When she didn’t reply, he put his book on the shelf and crouched down in front of her.

She slammed the book shut and stared at him wildly. The placid lady did not terrify easily. He held out his hand.

She studied the book, studied his hand, then reluctantly placed one in the other. “She was keeping medical records. For her own use,” she hastened to add. “To learn from experience.”

He opened the ledger and scanned the fine handwriting. The lady had named names. And procedures. And dates.

“Evidence for extortion,” he concluded angrily .

“And possible reason for murder?” she whispered, staring at the unassuming ledger in horror.
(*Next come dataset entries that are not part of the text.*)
-- ==== Sys2Proof/Machine/RegMap.lean ====
section
/-!
DEFINITION. The address of every register of the spec's register tables, by the spec's name, as a function of the
indices the spec gives it: PF BAR0 offsets (R53, R54), and, for the registers that are not at a fixed offset, keys of
the model above the BAR: TM window elements (R275), the VF windows (R54), and the registers held per requester (R275,
R419).  Beside them the bit fields of each register, by the spec's name.
-/

namespace Sys2Proof.Machine.Reg

/-- The base of parcel window p: the HIF block for the manager parcel, a VF BAR0 image for the others (R54). -/
def winBase (p : Nat) : Nat := if p = 0 then 0x60000 else 0x10000000 + 0x10000 * p

/-- GLB_ID (R73). -/
def GLB_ID : Nat := 0

/-- GLB_VARIANT (R73). -/
def GLB_VARIANT : Nat := 4

/-- GLB_UID_LO (R73). -/
def GLB_UID_LO : Nat := 8

/-- GLB_UID_HI (R73). -/
def GLB_UID_HI : Nat := 0xc

/-- GLB_STATUS (R73). -/
def GLB_STATUS : Nat := 0x10

/-- GLB_ERR_ADDR (R73). -/
def GLB_ERR_ADDR : Nat := 0x14

/-- GLB_SCRATCH (R73). -/
def GLB_SCRATCH : Nat := 0x18

/-- GLB_LOCK (R73). -/
def GLB_LOCK : Nat := 0x1c

/-- RST_CAUSE (R80). -/
def RST_CAUSE : Nat := 0x10000

/-- RST_RESTART (R80). -/
def RST_RESTART : Nat := 0x10030

/-- RST_SWRESET (R80). -/
def RST_SWRESET : Nat := 0x10034

/-- RST_BURST_ABORT (R80). -/
def RST_BURST_ABORT : Nat := 0x10038

/-- RST_BLK_CMD (R80). -/
def RST_BLK_CMD : Nat := 0x10040

/-- RST_BLK_ARG (R80). -/
def RST_BLK_ARG : Nat := 0x10044

/-- RST_BLK_RESULT (R80). -/
def RST_BLK_RESULT : Nat := 0x10048

/-- RST_COUNT (R80). -/
def RST_COUNT (n : Nat) : Nat := 0x10010 + 4 * n

/-- BOOT_STATUS (R99). -/
def BOOT_STATUS : Nat := 0x20000

/-- BOOT_SLOT_PREF (R99). -/
def BOOT_SLOT_PREF : Nat := 0x2000c

/-- BOOT_FUSE (R99). -/
def BOOT_FUSE : Nat := 0x20010

/-- BOOT_MBX_CMD (R99). -/
def BOOT_MBX_CMD : Nat := 0x20100

/-- BOOT_MBX_RESULT (R99). -/
def BOOT_MBX_RESULT : Nat := 0x20110

/-- BOOT_SLOT_STATUS (R99). -/
def BOOT_SLOT_STATUS (n : Nat) : Nat := 0x20004 + 4 * n

/-- BOOT_MBX_ARG (R99). -/
def BOOT_MBX_ARG (i : Nat) : Nat := 0x20104 + 4 * i

/-- BOOT_MBX_DATA (R99). -/
def BOOT_MBX_DATA (j : Nat) : Nat := 0x21000 + 4 * j

/-- PWR_STATUS (R373). -/
def PWR_STATUS : Nat := 0x30000

/-- PWR_CFG (R373). -/
def PWR_CFG : Nat := 0x30008

/-- PWR_RTC_LO (R373). -/
def PWR_RTC_LO : Nat := 0x30100

/-- PWR_RTC_HI (R373). -/
def PWR_RTC_HI : Nat := 0x30104

/-- PWR_RTC_ALARM_LO (R373). -/
def PWR_RTC_ALARM_LO : Nat := 0x30108

/-- PWR_RTC_ALARM_HI (R373). -/
def PWR_RTC_ALARM_HI : Nat := 0x3010c

/-- PWR_RTC_CTRL (R373). -/
def PWR_RTC_CTRL : Nat := 0x30110

/-- PWR_TEMP_CFG (R49). -/
def PWR_TEMP_CFG : Nat := 0x30480

/-- PWR_TEMP_HBM_CFG (R49). -/
def PWR_TEMP_HBM_CFG : Nat := 0x30484

/-- PWR_TEMP_STATUS (R49). -/
def PWR_TEMP_STATUS : Nat := 0x30488

/-- PWR_MBX_CMD (R373). -/
def PWR_MBX_CMD : Nat := 0x32400

/-- PWR_MBX_RESULT (R373). -/
def PWR_MBX_RESULT : Nat := 0x32410

/-- PWR_LAST_REFUSE (R373). -/
def PWR_LAST_REFUSE (k : Nat) : Nat := 0x30010 + 4 * k

/-- PWR_CNT (R373). -/
def PWR_CNT (c : Nat) : Nat := 0x30200 + 8 * c

/-- PWR_PANEL_DISCARD (R373). -/
def PWR_PANEL_DISCARD (p k : Nat) : Nat := 0x30300 + 0x10 * p + 8 * k

/-- PWR_DOM (R373). -/
def PWR_DOM (d : Nat) : Nat := 0x30800 + 4 * d

/-- PWR_TEMP (R49). -/
def PWR_TEMP (n : Nat) : Nat := 0x30400 + 4 * n

/-- PWR_MBX_ARG (R373). -/
def PWR_MBX_ARG (i : Nat) : Nat := 0x32404 + 4 * i

/-- FLT_STATUS (R354). -/
def FLT_STATUS : Nat := 0x40000

/-- FLT_CTRL (R354). -/
def FLT_CTRL : Nat := 0x40004

/-- FLT_TKO_CFG (R354). -/
def FLT_TKO_CFG : Nat := 0x40008

/-- FLT_TKO_STATUS (R354). -/
def FLT_TKO_STATUS : Nat := 0x4000c

/-- FLT_WDT_STATUS (R354). -/
def FLT_WDT_STATUS : Nat := 0x40220

/-- FLT_HIST_PTR (R354). -/
def FLT_HIST_PTR : Nat := 0x40300

/-- FLT_JRN_STATUS (R354). -/
def FLT_JRN_STATUS : Nat := 0x40800

/-- FLT_MBX_CMD (R355). -/
def FLT_MBX_CMD : Nat := 0x40d00

/-- FLT_MBX_RESULT (R355). -/
def FLT_MBX_RESULT : Nat := 0x40d10

/-- FLT_SLICE_GEN (R354). -/
def FLT_SLICE_GEN (n : Nat) : Nat := 0x40010 + 4 * n

/-- FLT_CLASS_CFG (R354). -/
def FLT_CLASS_CFG (c : Nat) : Nat := 0x40100 + 4 * c

/-- FLT_WDT (R354). -/
def FLT_WDT (c : Nat) : Nat := 0x40200 + 8 * c

/-- FLT_WDT_KICK (R354). -/
def FLT_WDT_KICK (c : Nat) : Nat := 0x40204 + 8 * c

/-- FLT_FIRST (R354). -/
def FLT_FIRST (w : Nat) : Nat := 0x40320 + 4 * w

/-- FLT_HIST (R354). -/
def FLT_HIST (i w : Nat) : Nat := 0x40400 + 0x20 * i + 4 * w

/-- FLT_CNT (R354). -/
def FLT_CNT (c : Nat) : Nat := 0x40900 + 8 * c

/-- FLT_PANEL_CNT (R354). -/
def FLT_PANEL_CNT (p k : Nat) : Nat := 0x40c00 + 0x10 * p + 8 * k

/-- FLT_MBX_ARG (R355). -/
def FLT_MBX_ARG (i : Nat) : Nat := 0x40d04 + 4 * i

/-- FLT_MBX_DATA (R355). -/
def FLT_MBX_DATA (j : Nat) : Nat := 0x40d20 + 4 * j

/-- DTM_CTRL (R325). -/
def DTM_CTRL : Nat := 0x50000

/-- DTM_STATUS (R325). -/
def DTM_STATUS : Nat := 0x50004

/-- DTM_CFG (R325). -/
def DTM_CFG : Nat := 0x50008

/-- DTM_SERVE (R325). -/
def DTM_SERVE : Nat := 0x5000c

/-- DTM_PPS_OUT_OFF (R325). -/
def DTM_PPS_OUT_OFF : Nat := 0x50010

/-- DTM_SRV_NOW_NS (R325). -/
def DTM_SRV_NOW_NS : Nat := 0x50180

/-- DTM_SRV_NOW_SEC_LO (R325). -/
def DTM_SRV_NOW_SEC_LO : Nat := 0x50184

/-- DTM_SRV_NOW_SEC_HI (R325). -/
def DTM_SRV_NOW_SEC_HI : Nat := 0x50188

/-- DTM_SRV_NOW_FRAC (R325). -/
def DTM_SRV_NOW_FRAC : Nat := 0x5018c

/-- DTM_SRV_OFF_A (R325). -/
def DTM_SRV_OFF_A : Nat := 0x50190

/-- DTM_SRV_OFF_B (R325). -/
def DTM_SRV_OFF_B : Nat := 0x50194

/-- DTM_SRV_PPS_NS (R325). -/
def DTM_SRV_PPS_NS : Nat := 0x50198

/-- DTM_SRV_PPS_SEC_LO (R325). -/
def DTM_SRV_PPS_SEC_LO : Nat := 0x5019c

/-- DTM_SRV_PPS_SEC_HI (R325). -/
def DTM_SRV_PPS_SEC_HI : Nat := 0x501a0

/-- DTM_CNT (R325). -/
def DTM_CNT (c : Nat) : Nat := 0x50200 + 8 * c

/-- DTM_CLK_INC_LO (R325). -/
def DTM_CLK_INC_LO (x : Nat) : Nat := 0x50100 + 0x40 * x

/-- DTM_CLK_INC_HI (R325). -/
def DTM_CLK_INC_HI (x : Nat) : Nat := 0x50104 + 0x40 * x

/-- DTM_CLK_ADJ (R325). -/
def DTM_CLK_ADJ (x : Nat) : Nat := 0x50108 + 0x40 * x

/-- DTM_CLK_ADJ_CFG (R325). -/
def DTM_CLK_ADJ_CFG (x : Nat) : Nat := 0x5010c + 0x40 * x

/-- DTM_CLK_SET_SEC_LO (R325). -/
def DTM_CLK_SET_SEC_LO (x : Nat) : Nat := 0x50110 + 0x40 * x

/-- DTM_CLK_SET_SEC_HI (R325). -/
def DTM_CLK_SET_SEC_HI (x : Nat) : Nat := 0x50114 + 0x40 * x

/-- DTM_CLK_SET_NS (R325). -/
def DTM_CLK_SET_NS (x : Nat) : Nat := 0x50118 + 0x40 * x

/-- DTM_CLK_SET_CMD (R325). -/
def DTM_CLK_SET_CMD (x : Nat) : Nat := 0x5011c + 0x40 * x

/-- DTM_CLK_NOW_NS (R325). -/
def DTM_CLK_NOW_NS (x : Nat) : Nat := 0x50120 + 0x40 * x

/-- DTM_CLK_NOW_SEC_LO (R325). -/
def DTM_CLK_NOW_SEC_LO (x : Nat) : Nat := 0x50124 + 0x40 * x

/-- DTM_CLK_NOW_SEC_HI (R325). -/
def DTM_CLK_NOW_SEC_HI (x : Nat) : Nat := 0x50128 + 0x40 * x

/-- DTM_CLK_NOW_FRAC (R325). -/
def DTM_CLK_NOW_FRAC (x : Nat) : Nat := 0x5012c + 0x40 * x

/-- DTM_CLK_PPS_NS (R325). -/
def DTM_CLK_PPS_NS (x : Nat) : Nat := 0x50130 + 0x40 * x

/-- DTM_CLK_PPS_SEC_LO (R325). -/
def DTM_CLK_PPS_SEC_LO (x : Nat) : Nat := 0x50134 + 0x40 * x

/-- DTM_CLK_PPS_SEC_HI (R325). -/
def DTM_CLK_PPS_SEC_HI (x : Nat) : Nat := 0x50138 + 0x40 * x

/-- DTM_PORT_CFG (R325). -/
def DTM_PORT_CFG (n : Nat) : Nat := 0x51000 + 0x20 * n

/-- DTM_PORT_RX_LAT (R325). -/
def DTM_PORT_RX_LAT (n : Nat) : Nat := 0x51004 + 0x20 * n

/-- DTM_PORT_TX_LAT (R325). -/
def DTM_PORT_TX_LAT (n : Nat) : Nat := 0x51008 + 0x20 * n

/-- DTM_PORT_ASYM (R325). -/
def DTM_PORT_ASYM (n : Nat) : Nat := 0x5100c + 0x20 * n

/-- DTM_PORT_LINK_DLY (R325). -/
def DTM_PORT_LINK_DLY (n : Nat) : Nat := 0x51010 + 0x20 * n

/-- DTM_MBX_CMD (R325). -/
def DTM_MBX_CMD (m : Nat) : Nat := 0x50800 + 0x100 * m

/-- DTM_MBX_RESULT (R325). -/
def DTM_MBX_RESULT (m : Nat) : Nat := 0x50810 + 0x100 * m

/-- DTM_MBX_ARG (R325). -/
def DTM_MBX_ARG (m i : Nat) : Nat := 0x50804 + 0x100 * m + 4 * i

/-- DTM_MBX_DATA (R325). -/
def DTM_MBX_DATA (m j : Nat) : Nat := 0x50820 + 0x100 * m + 4 * j

/-- PAR_MBX_CMD (R397). -/
def PAR_MBX_CMD : Nat := 0x70000

/-- PAR_MBX_RESULT (R397). -/
def PAR_MBX_RESULT : Nat := 0x70020

/-- PAR_MBX_ARG (R397). -/
def PAR_MBX_ARG (i : Nat) : Nat := 0x70004 + 4 * i

/-- PAR_MBX_DATA (R397). -/
def PAR_MBX_DATA (j : Nat) : Nat := 0x70040 + 4 * j

/-- PAR_CTRL (R396). -/
def PAR_CTRL (p : Nat) : Nat := 0x71000 + 0x80 * p

/-- PAR_STATUS (R396). -/
def PAR_STATUS (p : Nat) : Nat := 0x71004 + 0x80 * p

/-- PAR_QUOTA (R396). -/
def PAR_QUOTA (p : Nat) : Nat := 0x71008 + 0x80 * p

/-- PAR_RINGS (R396). -/
def PAR_RINGS (p : Nat) : Nat := 0x7100c + 0x80 * p

/-- PAR_USED (R396). -/
def PAR_USED (p : Nat) : Nat := 0x71010 + 0x80 * p

/-- PAR_RANGE_BASE (R396). -/
def PAR_RANGE_BASE (p k : Nat) : Nat := 0x71040 + 0x80 * p + 8 * k

/-- PAR_RANGE_CNT (R396). -/
def PAR_RANGE_CNT (p k : Nat) : Nat := 0x71044 + 0x80 * p + 8 * k

/-- TET_CTRL (R405). -/
def TET_CTRL : Nat := 0x80000

/-- TET_STATUS (R405). -/
def TET_STATUS : Nat := 0x80004

/-- TET_CFG (R405). -/
def TET_CFG : Nat := 0x80008

/-- TET_CFG2 (R405). -/
def TET_CFG2 : Nat := 0x8000c

/-- TET_MBX_CMD (R406). -/
def TET_MBX_CMD : Nat := 0x80200

/-- TET_MBX_RESULT (R406). -/
def TET_MBX_RESULT : Nat := 0x80210

/-- TET_CNT (R405). -/
def TET_CNT (c : Nat) : Nat := 0x80100 + 8 * c

/-- MGT_CFG (R424). -/
def MGT_CFG : Nat := 0x90000

/-- MGT_DBG_CFG (R424). -/
def MGT_DBG_CFG : Nat := 0x90040

/-- MGT_DBG_CTRL (R424). -/
def MGT_DBG_CTRL : Nat := 0x90044

/-- MGT_DBG_STATUS (R424). -/
def MGT_DBG_STATUS : Nat := 0x90048

/-- MGT_CORE_STATUS (R424). -/
def MGT_CORE_STATUS (c : Nat) : Nat := 0x90010 + 4 * c

/-- MGT_CNT (R424). -/
def MGT_CNT (c : Nat) : Nat := 0x90100 + 8 * c

/-- PMC_CTRL (R425). -/
def PMC_CTRL : Nat := 0xa0000

/-- PMC_SNAP_CTRL (R425). -/
def PMC_SNAP_CTRL : Nat := 0xa0008

/-- PMC_SNAP_STATUS (R425). -/
def PMC_SNAP_STATUS : Nat := 0xa000c

/-- PMC_BW_CFG (R425). -/
def PMC_BW_CFG : Nat := 0xa0014

/-- PMC_BW_STATUS (R425). -/
def PMC_BW_STATUS : Nat := 0xa0018

/-- PMC_CTR_CFG (R425). -/
def PMC_CTR_CFG (i : Nat) : Nat := 0xa0100 + 4 * i

/-- PMC_CTR_THR (R425). -/
def PMC_CTR_THR (i : Nat) : Nat := 0xa0200 + 4 * i

/-- PMC_CTR (R425). -/
def PMC_CTR (i : Nat) : Nat := 0xa0400 + 8 * i

/-- PMC_BW (R425). -/
def PMC_BW (n k : Nat) : Nat := 0xa1000 + 0x20 * n + 8 * k

/-- MBUS_CTRL (R426). -/
def MBUS_CTRL (m : Nat) : Nat := 0xb0000 + 0x100 * m

/-- MBUS_CFG (R426). -/
def MBUS_CFG (m : Nat) : Nat := 0xb0004 + 0x100 * m

/-- MBUS_STATUS (R426). -/
def MBUS_STATUS (m : Nat) : Nat := 0xb0008 + 0x100 * m

/-- MBUS_MBX_CMD (R426). -/
def MBUS_MBX_CMD (m : Nat) : Nat := 0xb0080 + 0x100 * m

/-- MBUS_MBX_RESULT (R426). -/
def MBUS_MBX_RESULT (m : Nat) : Nat := 0xb0090 + 0x100 * m

/-- MBUS_CNT (R426). -/
def MBUS_CNT (m c : Nat) : Nat := 0xb0040 + 0x100 * m + 8 * c

/-- MBUS_MBX_ARG (R426). -/
def MBUS_MBX_ARG (m i : Nat) : Nat := 0xb0084 + 0x100 * m + 4 * i

/-- MBUS_MBX_WDATA (R426). -/
def MBUS_MBX_WDATA (m j : Nat) : Nat := 0xb00c0 + 0x100 * m + 4 * j

/-- MBUS_MBX_DATA (R426). -/
def MBUS_MBX_DATA (m j : Nat) : Nat := 0xb00a0 + 0x100 * m + 4 * j

/-- MEM_CTRL (R298). -/
def MEM_CTRL (k : Nat) : Nat := 0xc0000 + 0x4000 * k

/-- MEM_STATUS (R298). -/
def MEM_STATUS (k : Nat) : Nat := 0xc0004 + 0x4000 * k

/-- MEM_CFG (R298). -/
def MEM_CFG (k : Nat) : Nat := 0xc0008 + 0x4000 * k

/-- MEM_SPILL_CAP (R298). -/
def MEM_SPILL_CAP (k : Nat) : Nat := 0xc000c + 0x4000 * k

/-- MEM_MIG (R298). -/
def MEM_MIG (k : Nat) : Nat := 0xc0010 + 0x4000 * k

/-- MEM_CH_STATUS (R298). -/
def MEM_CH_STATUS (k : Nat) : Nat := 0xc0014 + 0x4000 * k

/-- MEM_WITHDRAWN (R298). -/
def MEM_WITHDRAWN (k : Nat) : Nat := 0xc0018 + 0x4000 * k

/-- MEM_RANK (R298). -/
def MEM_RANK (k r : Nat) : Nat := 0xc0100 + 0x4000 * k + 4 * r

/-- MEM_CNT (R298). -/
def MEM_CNT (k c : Nat) : Nat := 0xc0400 + 0x4000 * k + 8 * c

/-- XM_CTRL (R299). -/
def XM_CTRL (n : Nat) : Nat := 0xd0000 + 0x100 * n

/-- XM_STATUS (R299). -/
def XM_STATUS (n : Nat) : Nat := 0xd0004 + 0x100 * n

/-- XM_CNT (R299). -/
def XM_CNT (n c : Nat) : Nat := 0xd0040 + 0x100 * n + 8 * c

/-- XM_MISS_LO (R299). -/
def XM_MISS_LO : Nat := 0xd0200

/-- XM_MISS_HI (R299). -/
def XM_MISS_HI : Nat := 0xd0204

/-- XM_XLT_CFG (R299). -/
def XM_XLT_CFG (i : Nat) : Nat := 0xd1000 + 0x10 * i

/-- XM_XLT_BASE (R299). -/
def XM_XLT_BASE (i : Nat) : Nat := 0xd1004 + 0x10 * i

/-- XM_XLT_LIMIT (R299). -/
def XM_XLT_LIMIT (i : Nat) : Nat := 0xd1008 + 0x10 * i

/-- XM_XLT_DEV (R299). -/
def XM_XLT_DEV (i : Nat) : Nat := 0xd100c + 0x10 * i

/-- BPM_CTRL (R250). -/
def BPM_CTRL : Nat := 0xe0000

/-- BPM_STATUS (R250). -/
def BPM_STATUS : Nat := 0xe0004

/-- BPM_CELL_CFG (R250). -/
def BPM_CELL_CFG : Nat := 0xe0008

/-- BPM_REFILL_CFG (R250). -/
def BPM_REFILL_CFG : Nat := 0xe000c

/-- BPM_HEAD_CFG (R250). -/
def BPM_HEAD_CFG : Nat := 0xe0010

/-- BPM_CELL_FREE (R250). -/
def BPM_CELL_FREE : Nat := 0xe0020

/-- BPM_SHARED_AVAIL (R250). -/
def BPM_SHARED_AVAIL : Nat := 0xe0024

/-- BPM_REFILL_FREE (R250). -/
def BPM_REFILL_FREE : Nat := 0xe0028

/-- BPM_PAGE_TOTAL (R250). -/
def BPM_PAGE_TOTAL : Nat := 0xe002c

/-- BPM_PAGE_FREE (R250). -/
def BPM_PAGE_FREE : Nat := 0xe0030

/-- BPM_AUDIT_CFG (R250). -/
def BPM_AUDIT_CFG : Nat := 0xe0040

/-- BPM_LEAK_STATUS (R250). -/
def BPM_LEAK_STATUS (i : Nat) : Nat := 0xe0060 + 4 * i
“And reason for the killer to return. This goes to the manor in the morning. Meanwhile, I’m sleeping by the kitchen door and Wolfie will sleep by the front.” He stood and looked for a better hiding place than a bookshelf.

“The shelves are the best concealment,” she offered. “Look how long it took us to find it. And you should have a better bed than the floor. I know the one in the kitchen is too small. Can you not push the sofas together? Then Wolfie can lay across the kitchen door.”

He raised his eyebrows but she’d returned to working her way through the shelves as if she hadn’t just invited a complete stranger to sleep inside her house, with no more than an old woman as protection.

The woman had utterly no sense of personal safety—which was why she’d traveled here without even a maid as companion. Fearlessly stupid... He hadn’t even begun to scratch the surface of her depths. And shouldn’t want to.

But as he studied the furniture arrangement and thought about sleeping under a roof, with actual cushions under him, a long-suppressed longing for a real home niggled its way through the bedrock of his soldiering years.

He’d never meant to be a bailiff, but protecting people like the widow had been what he’d been doing for most of his life. He simply had to learn to do it within the confines of civilization. Cannon wouldn’t catch a killer.